**What you are asked to do**
Scan each line of the records for the word "rcases" and extract the ones that have it.

[Stored dataset items]
====
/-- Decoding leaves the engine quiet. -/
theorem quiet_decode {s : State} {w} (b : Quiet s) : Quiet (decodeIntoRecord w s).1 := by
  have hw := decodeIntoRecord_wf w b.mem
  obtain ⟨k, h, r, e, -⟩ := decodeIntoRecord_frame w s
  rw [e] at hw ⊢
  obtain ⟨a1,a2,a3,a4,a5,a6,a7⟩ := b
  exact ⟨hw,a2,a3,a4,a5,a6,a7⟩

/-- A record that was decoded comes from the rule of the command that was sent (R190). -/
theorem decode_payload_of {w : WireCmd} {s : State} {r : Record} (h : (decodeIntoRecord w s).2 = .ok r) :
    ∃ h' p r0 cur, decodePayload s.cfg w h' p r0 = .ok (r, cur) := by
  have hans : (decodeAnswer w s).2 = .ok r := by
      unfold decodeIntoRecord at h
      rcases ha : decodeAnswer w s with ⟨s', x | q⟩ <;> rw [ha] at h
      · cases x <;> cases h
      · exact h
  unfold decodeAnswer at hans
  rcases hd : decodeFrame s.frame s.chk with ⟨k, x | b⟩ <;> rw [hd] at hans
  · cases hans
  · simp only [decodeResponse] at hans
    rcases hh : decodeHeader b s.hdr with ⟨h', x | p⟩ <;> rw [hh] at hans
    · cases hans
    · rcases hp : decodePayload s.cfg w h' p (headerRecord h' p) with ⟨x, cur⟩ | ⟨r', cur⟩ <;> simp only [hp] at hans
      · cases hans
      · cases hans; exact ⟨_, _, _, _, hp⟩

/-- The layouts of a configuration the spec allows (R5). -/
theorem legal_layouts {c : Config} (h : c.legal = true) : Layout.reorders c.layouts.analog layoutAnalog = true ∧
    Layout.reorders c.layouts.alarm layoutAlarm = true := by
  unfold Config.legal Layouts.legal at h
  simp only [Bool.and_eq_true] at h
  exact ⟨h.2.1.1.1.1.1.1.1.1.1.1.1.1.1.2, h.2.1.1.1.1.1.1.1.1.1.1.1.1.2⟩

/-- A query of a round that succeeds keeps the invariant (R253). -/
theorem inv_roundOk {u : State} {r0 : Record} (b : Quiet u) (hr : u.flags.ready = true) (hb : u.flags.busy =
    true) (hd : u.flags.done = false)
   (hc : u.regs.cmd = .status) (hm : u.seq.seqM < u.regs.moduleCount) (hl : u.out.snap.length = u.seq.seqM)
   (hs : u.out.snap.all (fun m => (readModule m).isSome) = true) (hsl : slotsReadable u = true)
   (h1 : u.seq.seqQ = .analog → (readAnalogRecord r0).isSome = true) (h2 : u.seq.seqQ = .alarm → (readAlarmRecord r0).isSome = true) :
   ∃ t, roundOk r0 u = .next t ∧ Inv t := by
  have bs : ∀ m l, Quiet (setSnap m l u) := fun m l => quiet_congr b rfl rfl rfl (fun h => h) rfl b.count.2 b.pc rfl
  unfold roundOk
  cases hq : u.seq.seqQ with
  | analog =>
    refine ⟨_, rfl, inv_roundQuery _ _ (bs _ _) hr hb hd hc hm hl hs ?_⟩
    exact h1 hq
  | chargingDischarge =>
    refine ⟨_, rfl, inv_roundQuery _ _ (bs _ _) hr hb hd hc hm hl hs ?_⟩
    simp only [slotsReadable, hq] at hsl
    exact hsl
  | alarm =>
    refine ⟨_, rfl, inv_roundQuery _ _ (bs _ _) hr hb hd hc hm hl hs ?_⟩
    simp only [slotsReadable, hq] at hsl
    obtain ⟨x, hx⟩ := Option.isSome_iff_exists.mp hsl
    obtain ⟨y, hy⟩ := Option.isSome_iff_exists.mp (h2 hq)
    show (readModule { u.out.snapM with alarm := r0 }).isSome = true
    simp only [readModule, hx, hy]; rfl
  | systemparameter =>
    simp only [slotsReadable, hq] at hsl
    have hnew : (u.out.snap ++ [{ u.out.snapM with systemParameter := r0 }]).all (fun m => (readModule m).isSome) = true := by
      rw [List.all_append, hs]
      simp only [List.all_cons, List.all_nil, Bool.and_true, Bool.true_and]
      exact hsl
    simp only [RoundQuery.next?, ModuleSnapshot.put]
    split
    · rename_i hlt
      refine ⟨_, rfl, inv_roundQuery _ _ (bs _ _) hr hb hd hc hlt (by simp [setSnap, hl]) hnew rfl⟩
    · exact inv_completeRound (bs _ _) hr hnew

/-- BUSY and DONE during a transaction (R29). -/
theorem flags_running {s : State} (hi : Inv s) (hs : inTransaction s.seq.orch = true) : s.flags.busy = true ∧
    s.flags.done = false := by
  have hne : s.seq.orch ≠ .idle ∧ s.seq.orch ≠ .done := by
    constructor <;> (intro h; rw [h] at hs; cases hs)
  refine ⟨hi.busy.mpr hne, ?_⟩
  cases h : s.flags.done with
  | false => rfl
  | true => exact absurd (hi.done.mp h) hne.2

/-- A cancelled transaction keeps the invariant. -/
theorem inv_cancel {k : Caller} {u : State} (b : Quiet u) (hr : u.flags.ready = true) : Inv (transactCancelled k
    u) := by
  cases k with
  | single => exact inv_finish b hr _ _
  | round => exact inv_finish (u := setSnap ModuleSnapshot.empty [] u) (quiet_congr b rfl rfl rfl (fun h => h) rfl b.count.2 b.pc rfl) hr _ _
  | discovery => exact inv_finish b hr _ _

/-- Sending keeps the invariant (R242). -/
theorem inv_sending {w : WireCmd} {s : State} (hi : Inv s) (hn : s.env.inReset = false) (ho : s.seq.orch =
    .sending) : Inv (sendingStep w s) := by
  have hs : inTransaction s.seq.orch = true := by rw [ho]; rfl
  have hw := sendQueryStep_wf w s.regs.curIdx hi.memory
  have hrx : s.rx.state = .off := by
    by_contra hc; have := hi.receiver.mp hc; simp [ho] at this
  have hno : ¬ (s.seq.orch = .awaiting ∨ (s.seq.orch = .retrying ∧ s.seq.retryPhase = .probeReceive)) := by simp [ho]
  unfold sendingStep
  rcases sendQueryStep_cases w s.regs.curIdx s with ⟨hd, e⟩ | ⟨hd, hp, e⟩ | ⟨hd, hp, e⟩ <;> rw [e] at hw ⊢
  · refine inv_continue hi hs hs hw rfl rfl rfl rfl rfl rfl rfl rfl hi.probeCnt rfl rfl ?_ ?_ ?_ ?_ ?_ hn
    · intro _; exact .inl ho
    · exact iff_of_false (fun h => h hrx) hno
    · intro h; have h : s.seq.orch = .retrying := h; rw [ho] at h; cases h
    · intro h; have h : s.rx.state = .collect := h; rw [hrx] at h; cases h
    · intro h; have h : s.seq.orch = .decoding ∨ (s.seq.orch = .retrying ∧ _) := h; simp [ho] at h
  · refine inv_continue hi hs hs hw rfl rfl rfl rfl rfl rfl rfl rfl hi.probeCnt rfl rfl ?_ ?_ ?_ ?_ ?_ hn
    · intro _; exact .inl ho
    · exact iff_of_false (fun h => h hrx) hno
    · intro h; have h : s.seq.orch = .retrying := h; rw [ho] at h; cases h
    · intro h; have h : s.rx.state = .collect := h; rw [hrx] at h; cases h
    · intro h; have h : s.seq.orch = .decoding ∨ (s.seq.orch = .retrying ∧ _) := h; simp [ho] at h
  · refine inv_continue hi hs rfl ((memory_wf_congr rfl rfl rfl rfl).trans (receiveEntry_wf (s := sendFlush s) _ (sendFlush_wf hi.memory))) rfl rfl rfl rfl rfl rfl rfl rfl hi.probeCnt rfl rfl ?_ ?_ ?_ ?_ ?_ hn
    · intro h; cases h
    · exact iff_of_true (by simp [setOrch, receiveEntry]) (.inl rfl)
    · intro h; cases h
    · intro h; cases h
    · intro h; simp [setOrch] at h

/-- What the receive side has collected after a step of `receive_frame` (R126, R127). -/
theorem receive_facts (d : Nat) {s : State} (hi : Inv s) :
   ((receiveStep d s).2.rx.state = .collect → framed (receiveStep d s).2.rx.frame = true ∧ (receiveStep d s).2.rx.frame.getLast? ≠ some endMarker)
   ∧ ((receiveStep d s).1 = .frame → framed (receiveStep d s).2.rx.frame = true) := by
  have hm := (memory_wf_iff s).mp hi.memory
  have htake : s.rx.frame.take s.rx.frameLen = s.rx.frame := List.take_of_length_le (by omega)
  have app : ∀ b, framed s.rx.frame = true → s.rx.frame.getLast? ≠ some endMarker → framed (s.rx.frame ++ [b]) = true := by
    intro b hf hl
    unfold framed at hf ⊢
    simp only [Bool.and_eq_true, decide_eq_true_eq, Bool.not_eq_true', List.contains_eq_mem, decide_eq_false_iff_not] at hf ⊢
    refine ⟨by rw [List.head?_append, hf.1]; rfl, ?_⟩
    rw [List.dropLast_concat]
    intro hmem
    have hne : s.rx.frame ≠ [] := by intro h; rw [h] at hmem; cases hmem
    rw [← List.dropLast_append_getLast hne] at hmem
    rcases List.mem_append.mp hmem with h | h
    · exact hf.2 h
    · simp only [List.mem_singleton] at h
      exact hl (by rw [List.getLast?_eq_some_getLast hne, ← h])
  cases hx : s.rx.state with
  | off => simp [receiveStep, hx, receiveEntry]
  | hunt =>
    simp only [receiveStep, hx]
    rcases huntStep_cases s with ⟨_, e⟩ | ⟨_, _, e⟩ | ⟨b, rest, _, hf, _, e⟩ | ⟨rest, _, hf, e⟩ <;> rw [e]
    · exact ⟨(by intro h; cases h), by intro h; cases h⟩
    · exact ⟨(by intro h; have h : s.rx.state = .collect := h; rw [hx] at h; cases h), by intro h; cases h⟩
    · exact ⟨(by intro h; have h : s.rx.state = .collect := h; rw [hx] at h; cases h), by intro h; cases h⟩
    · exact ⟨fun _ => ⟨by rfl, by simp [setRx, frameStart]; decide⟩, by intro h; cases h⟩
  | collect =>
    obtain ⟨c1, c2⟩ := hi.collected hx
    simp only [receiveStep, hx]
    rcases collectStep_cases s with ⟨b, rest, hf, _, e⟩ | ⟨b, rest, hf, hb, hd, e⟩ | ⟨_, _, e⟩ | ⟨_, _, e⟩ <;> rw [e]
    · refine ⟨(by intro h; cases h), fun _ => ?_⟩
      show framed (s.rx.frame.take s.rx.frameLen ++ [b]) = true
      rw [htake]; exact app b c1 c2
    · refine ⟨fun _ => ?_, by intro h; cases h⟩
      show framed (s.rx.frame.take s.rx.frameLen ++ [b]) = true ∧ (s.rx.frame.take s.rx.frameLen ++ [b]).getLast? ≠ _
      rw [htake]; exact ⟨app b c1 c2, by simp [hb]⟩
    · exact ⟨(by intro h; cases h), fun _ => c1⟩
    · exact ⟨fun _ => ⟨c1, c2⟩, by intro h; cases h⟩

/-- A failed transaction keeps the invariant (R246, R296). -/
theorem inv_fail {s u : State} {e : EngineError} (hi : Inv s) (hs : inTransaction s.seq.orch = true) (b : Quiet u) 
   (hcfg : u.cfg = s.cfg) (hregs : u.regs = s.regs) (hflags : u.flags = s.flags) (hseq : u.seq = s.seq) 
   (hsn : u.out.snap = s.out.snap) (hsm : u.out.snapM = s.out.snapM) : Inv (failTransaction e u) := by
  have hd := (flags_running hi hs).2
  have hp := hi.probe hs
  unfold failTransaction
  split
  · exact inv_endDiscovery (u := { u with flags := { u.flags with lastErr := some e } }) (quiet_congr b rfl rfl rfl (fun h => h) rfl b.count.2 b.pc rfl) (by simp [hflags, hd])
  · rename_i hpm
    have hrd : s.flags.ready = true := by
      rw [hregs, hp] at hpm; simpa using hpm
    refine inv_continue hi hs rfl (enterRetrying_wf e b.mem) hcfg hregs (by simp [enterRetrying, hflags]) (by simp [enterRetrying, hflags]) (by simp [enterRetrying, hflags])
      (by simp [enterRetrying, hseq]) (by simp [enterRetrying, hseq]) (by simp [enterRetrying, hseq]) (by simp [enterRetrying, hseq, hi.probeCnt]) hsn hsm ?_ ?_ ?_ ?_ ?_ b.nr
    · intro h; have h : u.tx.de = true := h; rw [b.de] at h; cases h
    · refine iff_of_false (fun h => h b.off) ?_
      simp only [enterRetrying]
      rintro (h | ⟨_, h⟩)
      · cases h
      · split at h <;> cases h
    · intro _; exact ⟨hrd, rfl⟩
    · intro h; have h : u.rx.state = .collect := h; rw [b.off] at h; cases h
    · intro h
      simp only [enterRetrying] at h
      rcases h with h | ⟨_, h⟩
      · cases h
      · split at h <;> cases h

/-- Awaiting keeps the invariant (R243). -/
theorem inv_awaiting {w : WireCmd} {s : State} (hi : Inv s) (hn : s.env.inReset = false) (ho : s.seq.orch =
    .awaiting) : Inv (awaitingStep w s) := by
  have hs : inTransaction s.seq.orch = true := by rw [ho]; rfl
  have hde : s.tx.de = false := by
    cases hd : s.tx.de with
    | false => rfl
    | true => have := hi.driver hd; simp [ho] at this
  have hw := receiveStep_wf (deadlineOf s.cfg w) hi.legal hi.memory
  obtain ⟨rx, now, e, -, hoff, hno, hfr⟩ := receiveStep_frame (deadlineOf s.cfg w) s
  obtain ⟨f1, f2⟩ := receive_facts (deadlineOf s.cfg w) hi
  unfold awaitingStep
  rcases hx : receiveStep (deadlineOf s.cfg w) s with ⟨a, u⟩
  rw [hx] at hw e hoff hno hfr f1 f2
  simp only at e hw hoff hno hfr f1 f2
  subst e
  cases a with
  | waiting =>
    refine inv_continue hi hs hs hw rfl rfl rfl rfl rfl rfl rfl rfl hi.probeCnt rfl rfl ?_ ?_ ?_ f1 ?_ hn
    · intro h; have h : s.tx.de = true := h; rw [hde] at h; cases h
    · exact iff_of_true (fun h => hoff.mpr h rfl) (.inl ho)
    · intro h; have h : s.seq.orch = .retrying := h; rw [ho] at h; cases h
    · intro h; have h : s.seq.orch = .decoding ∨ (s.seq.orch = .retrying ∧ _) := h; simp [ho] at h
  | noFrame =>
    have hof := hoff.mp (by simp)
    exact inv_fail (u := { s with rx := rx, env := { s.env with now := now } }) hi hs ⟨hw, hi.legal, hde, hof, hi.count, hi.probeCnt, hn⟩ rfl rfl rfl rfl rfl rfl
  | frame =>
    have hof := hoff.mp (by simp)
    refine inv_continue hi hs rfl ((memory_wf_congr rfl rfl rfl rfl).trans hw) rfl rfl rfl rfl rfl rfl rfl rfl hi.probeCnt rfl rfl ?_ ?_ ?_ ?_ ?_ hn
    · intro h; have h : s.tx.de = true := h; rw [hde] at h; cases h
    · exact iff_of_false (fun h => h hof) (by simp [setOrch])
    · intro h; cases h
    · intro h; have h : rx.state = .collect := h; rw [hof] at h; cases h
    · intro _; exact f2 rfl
====
**Output of the task**
      rcases ha : decodeAnswer w s with ⟨s', x | q⟩ <;> rw [ha] at h
  rcases hd : decodeFrame s.frame s.chk with ⟨k, x | b⟩ <;> rw [hd] at hans
    rcases hh : decodeHeader b s.hdr with ⟨h', x | p⟩ <;> rw [hh] at hans
    · rcases hp : decodePayload s.cfg w h' p (headerRecord h' p) with ⟨x, cur⟩ | ⟨r', cur⟩ <;> simp only [hp] at hans
  rcases sendQueryStep_cases w s.regs.curIdx s with ⟨hd, e⟩ | ⟨hd, hp, e⟩ | ⟨hd, hp, e⟩ <;> rw [e] at hw ⊢
    rcases List.mem_append.mp hmem with h | h
    rcases huntStep_cases s with ⟨_, e⟩ | ⟨_, _, e⟩ | ⟨b, rest, _, hf, _, e⟩ | ⟨rest, _, hf, e⟩ <;> rw [e]
    rcases collectStep_cases s with ⟨b, rest, hf, _, e⟩ | ⟨b, rest, hf, hb, hd, e⟩ | ⟨_, _, e⟩ | ⟨_, _, e⟩ <;> rw [e]
      rcases h with h | ⟨_, h⟩
  rcases hx : receiveStep (deadlineOf s.cfg w) s with ⟨a, u⟩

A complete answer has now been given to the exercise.